Problem details: First find the line with "exec .mnop s = done (atIssue s) ∧" in the entries below, then set down exactly every line through the line with "1024 → (f.val.pz.getLsbD", that line included.

-------- Task data

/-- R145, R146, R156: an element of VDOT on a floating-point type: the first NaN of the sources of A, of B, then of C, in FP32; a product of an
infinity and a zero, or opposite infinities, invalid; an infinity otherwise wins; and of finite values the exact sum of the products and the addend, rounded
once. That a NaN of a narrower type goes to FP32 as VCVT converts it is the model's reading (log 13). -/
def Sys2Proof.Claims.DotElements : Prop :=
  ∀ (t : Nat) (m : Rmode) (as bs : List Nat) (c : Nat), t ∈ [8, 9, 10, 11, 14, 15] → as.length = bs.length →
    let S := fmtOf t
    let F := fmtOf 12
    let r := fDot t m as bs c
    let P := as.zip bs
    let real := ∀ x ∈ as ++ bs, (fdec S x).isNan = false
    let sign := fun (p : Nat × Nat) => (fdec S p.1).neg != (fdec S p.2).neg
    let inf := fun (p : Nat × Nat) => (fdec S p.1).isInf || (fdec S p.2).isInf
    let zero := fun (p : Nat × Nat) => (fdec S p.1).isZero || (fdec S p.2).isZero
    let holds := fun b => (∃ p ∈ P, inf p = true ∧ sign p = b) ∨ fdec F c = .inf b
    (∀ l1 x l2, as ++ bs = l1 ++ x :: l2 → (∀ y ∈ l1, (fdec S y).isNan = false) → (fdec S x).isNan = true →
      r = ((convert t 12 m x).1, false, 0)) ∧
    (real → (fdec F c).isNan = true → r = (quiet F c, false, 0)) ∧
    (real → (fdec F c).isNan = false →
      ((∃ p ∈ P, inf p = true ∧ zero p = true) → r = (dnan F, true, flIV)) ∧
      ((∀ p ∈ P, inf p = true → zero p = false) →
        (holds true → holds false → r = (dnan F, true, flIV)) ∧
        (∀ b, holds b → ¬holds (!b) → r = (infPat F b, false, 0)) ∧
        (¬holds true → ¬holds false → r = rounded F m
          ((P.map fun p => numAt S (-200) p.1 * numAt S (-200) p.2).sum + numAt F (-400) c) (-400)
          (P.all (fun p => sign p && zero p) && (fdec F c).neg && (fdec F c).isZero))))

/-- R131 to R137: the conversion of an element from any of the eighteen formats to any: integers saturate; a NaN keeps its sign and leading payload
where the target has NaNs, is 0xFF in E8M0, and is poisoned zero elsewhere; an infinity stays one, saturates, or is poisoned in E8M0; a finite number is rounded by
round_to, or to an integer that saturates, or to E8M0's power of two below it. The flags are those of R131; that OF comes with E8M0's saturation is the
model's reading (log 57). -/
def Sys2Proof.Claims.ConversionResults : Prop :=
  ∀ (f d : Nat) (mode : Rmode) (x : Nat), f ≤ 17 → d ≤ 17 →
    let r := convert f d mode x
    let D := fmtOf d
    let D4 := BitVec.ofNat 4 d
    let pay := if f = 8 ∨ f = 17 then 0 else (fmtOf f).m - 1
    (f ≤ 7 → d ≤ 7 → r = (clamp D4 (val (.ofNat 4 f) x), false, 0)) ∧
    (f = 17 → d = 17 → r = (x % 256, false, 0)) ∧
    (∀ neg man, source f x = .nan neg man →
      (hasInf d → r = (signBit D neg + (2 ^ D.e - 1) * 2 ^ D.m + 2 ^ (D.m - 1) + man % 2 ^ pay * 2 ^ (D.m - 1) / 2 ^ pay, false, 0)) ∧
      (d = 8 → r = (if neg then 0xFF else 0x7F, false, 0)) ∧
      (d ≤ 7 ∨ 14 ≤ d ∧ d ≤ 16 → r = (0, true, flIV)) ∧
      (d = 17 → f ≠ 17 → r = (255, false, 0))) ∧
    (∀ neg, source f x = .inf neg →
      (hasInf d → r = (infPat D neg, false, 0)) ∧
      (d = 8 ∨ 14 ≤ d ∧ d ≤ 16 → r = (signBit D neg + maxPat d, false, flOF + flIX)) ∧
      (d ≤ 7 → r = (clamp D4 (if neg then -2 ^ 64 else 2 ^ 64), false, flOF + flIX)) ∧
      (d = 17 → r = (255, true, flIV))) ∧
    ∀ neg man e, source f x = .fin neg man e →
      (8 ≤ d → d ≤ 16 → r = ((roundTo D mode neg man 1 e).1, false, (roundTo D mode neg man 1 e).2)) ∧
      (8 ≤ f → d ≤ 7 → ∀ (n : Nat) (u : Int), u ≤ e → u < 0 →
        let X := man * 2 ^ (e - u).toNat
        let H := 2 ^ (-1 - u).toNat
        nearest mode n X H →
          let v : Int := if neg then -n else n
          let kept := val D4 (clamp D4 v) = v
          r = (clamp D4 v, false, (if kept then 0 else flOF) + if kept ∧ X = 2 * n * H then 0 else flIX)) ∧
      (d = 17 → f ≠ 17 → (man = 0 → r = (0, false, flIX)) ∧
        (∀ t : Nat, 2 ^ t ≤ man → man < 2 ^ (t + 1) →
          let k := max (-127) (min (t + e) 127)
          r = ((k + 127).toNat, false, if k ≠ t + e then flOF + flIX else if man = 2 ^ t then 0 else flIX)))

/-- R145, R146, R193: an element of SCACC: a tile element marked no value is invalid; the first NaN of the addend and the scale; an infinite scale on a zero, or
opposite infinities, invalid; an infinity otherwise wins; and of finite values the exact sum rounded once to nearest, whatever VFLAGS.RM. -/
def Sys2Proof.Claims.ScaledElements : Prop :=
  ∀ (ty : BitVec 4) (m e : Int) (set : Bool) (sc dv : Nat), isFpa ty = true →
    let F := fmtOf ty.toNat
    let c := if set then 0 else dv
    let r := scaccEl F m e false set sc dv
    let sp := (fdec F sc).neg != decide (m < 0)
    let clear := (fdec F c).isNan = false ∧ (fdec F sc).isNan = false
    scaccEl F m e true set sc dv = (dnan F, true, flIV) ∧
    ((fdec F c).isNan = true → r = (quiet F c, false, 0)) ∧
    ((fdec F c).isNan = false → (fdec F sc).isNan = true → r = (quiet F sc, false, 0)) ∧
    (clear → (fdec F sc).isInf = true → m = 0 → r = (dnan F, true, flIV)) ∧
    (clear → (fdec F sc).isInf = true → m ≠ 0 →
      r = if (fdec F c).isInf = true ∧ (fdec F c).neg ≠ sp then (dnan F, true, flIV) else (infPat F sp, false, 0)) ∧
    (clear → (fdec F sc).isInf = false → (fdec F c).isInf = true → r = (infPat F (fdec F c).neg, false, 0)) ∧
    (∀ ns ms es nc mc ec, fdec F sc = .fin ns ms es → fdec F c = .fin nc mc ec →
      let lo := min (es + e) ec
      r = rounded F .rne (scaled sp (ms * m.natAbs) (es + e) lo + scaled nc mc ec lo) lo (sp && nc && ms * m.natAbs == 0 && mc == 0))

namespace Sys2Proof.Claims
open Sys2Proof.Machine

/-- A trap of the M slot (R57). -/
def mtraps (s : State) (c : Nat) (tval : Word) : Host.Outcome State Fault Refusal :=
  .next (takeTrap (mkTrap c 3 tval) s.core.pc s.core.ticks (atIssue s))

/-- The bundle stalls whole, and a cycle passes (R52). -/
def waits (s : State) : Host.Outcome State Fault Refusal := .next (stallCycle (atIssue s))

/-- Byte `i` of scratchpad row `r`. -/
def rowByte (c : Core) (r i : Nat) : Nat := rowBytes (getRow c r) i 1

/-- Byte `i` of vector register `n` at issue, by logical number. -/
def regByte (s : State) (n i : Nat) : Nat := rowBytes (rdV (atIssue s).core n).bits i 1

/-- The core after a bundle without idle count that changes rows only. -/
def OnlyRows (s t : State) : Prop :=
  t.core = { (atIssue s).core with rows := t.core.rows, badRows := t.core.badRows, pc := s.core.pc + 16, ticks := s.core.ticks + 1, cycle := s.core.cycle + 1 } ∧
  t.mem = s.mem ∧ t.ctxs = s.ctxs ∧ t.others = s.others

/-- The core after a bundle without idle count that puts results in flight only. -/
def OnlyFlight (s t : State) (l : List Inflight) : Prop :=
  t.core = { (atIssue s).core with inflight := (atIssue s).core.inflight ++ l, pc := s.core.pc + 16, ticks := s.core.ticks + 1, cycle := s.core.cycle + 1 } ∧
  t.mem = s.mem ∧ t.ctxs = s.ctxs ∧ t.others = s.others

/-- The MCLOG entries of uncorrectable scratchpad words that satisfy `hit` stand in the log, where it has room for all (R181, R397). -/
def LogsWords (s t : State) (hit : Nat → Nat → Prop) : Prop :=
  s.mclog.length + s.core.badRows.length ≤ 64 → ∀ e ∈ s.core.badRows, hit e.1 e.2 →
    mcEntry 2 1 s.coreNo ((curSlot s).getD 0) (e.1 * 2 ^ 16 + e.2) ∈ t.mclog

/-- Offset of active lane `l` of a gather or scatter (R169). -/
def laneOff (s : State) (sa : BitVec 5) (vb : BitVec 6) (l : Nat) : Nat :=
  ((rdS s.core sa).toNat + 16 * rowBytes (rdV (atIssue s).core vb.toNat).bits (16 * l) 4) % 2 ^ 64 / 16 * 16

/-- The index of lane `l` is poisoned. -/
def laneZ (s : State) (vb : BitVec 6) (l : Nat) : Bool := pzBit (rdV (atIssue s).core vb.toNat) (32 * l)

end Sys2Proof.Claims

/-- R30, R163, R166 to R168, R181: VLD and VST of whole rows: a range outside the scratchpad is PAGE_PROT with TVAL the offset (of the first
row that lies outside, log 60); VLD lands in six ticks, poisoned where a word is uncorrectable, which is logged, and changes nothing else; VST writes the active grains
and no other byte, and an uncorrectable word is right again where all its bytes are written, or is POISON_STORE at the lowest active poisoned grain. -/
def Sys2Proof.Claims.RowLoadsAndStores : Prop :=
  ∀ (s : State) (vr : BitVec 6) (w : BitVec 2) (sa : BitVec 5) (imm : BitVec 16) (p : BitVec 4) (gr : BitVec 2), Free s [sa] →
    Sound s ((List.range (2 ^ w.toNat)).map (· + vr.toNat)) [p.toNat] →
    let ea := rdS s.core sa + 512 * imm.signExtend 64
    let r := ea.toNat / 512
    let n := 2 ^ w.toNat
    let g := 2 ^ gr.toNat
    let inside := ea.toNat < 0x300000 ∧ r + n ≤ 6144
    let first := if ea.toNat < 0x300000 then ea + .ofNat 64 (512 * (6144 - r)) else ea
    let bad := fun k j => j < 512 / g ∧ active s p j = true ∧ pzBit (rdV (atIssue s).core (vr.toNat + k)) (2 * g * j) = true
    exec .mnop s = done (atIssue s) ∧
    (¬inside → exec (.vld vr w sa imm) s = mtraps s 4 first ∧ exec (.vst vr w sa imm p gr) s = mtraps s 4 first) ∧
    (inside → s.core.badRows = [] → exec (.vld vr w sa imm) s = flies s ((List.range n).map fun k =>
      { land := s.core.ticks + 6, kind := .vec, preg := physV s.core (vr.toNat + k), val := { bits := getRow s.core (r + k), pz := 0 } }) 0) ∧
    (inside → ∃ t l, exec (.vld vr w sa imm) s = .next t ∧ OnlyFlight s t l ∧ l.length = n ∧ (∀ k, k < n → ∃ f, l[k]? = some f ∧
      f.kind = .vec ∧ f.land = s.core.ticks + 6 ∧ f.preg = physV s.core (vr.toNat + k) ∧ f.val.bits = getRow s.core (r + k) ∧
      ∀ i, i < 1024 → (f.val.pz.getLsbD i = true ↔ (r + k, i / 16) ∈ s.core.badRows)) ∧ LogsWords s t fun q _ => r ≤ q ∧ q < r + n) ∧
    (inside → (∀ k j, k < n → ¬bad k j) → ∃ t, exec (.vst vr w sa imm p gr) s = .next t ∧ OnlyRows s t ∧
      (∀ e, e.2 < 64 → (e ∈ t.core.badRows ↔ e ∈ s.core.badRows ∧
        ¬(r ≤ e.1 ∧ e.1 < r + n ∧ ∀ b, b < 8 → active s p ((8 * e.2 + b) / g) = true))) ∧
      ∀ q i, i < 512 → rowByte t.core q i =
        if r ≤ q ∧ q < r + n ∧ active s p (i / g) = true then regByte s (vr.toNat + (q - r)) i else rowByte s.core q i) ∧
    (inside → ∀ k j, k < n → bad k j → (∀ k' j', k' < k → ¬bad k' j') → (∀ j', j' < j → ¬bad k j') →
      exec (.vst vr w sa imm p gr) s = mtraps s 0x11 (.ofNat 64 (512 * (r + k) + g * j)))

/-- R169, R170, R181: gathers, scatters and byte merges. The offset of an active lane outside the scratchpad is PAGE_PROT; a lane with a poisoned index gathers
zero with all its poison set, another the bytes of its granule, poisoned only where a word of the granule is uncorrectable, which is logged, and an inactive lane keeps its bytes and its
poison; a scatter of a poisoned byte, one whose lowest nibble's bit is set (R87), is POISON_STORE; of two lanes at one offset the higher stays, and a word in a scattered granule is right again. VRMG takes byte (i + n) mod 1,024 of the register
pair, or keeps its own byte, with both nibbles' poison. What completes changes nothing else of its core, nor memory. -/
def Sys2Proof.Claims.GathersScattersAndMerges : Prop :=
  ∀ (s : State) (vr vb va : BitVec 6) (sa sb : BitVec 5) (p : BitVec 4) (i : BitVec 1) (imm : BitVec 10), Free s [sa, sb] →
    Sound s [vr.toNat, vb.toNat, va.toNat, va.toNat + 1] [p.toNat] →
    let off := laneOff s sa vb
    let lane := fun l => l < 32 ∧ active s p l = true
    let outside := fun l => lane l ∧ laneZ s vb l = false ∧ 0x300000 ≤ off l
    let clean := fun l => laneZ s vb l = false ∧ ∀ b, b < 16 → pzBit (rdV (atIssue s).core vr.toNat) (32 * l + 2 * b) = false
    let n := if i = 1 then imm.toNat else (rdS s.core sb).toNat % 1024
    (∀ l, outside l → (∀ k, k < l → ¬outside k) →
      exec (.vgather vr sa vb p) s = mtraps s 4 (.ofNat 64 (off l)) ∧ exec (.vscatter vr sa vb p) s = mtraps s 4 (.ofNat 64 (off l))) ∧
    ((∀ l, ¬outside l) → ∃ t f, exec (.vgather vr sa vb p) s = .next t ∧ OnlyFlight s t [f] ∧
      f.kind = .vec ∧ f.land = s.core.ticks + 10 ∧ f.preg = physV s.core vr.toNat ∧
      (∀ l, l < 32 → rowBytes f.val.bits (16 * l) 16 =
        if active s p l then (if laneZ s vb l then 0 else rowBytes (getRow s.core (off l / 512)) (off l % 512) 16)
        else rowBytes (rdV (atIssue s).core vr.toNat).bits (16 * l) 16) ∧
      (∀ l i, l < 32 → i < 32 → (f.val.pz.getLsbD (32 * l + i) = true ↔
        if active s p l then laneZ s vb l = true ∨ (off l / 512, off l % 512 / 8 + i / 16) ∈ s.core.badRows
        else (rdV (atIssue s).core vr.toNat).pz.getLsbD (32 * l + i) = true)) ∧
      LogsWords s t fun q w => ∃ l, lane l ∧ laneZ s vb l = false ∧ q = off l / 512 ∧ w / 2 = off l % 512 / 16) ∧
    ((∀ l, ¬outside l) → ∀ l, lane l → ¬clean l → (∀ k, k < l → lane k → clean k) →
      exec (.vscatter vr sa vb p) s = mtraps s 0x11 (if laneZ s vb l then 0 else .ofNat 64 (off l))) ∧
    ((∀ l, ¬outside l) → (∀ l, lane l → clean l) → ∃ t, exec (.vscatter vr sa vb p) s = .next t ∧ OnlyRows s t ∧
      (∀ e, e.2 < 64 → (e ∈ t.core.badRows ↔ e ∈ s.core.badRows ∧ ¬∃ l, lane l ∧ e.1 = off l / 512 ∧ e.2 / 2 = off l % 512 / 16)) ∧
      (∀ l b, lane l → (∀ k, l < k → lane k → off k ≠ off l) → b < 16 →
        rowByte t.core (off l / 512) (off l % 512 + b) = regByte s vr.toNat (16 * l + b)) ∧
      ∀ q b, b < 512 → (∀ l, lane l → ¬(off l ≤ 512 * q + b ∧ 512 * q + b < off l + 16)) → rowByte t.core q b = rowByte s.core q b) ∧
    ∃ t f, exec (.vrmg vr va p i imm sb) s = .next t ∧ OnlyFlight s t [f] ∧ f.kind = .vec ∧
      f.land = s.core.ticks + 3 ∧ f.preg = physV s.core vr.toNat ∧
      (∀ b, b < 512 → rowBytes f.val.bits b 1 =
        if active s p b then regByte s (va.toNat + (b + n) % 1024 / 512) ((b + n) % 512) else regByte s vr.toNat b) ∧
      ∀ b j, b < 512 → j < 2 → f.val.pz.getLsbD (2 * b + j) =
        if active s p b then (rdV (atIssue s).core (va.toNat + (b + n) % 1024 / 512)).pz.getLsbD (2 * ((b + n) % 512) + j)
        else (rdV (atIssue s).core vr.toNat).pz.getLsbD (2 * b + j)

----------------

Exercise solution:
    exec .mnop s = done (atIssue s) ∧
    (¬inside → exec (.vld vr w sa imm) s = mtraps s 4 first ∧ exec (.vst vr w sa imm p gr) s = mtraps s 4 first) ∧
    (inside → s.core.badRows = [] → exec (.vld vr w sa imm) s = flies s ((List.range n).map fun k =>
      { land := s.core.ticks + 6, kind := .vec, preg := physV s.core (vr.toNat + k), val := { bits := getRow s.core (r + k), pz := 0 } }) 0) ∧
    (inside → ∃ t l, exec (.vld vr w sa imm) s = .next t ∧ OnlyFlight s t l ∧ l.length = n ∧ (∀ k, k < n → ∃ f, l[k]? = some f ∧
      f.kind = .vec ∧ f.land = s.core.ticks + 6 ∧ f.preg = physV s.core (vr.toNat + k) ∧ f.val.bits = getRow s.core (r + k) ∧
      ∀ i, i < 1024 → (f.val.pz.getLsbD i = true ↔ (r + k, i / 16) ∈ s.core.badRows)) ∧ LogsWords s t fun q _ => r ≤ q ∧ q < r + n) ∧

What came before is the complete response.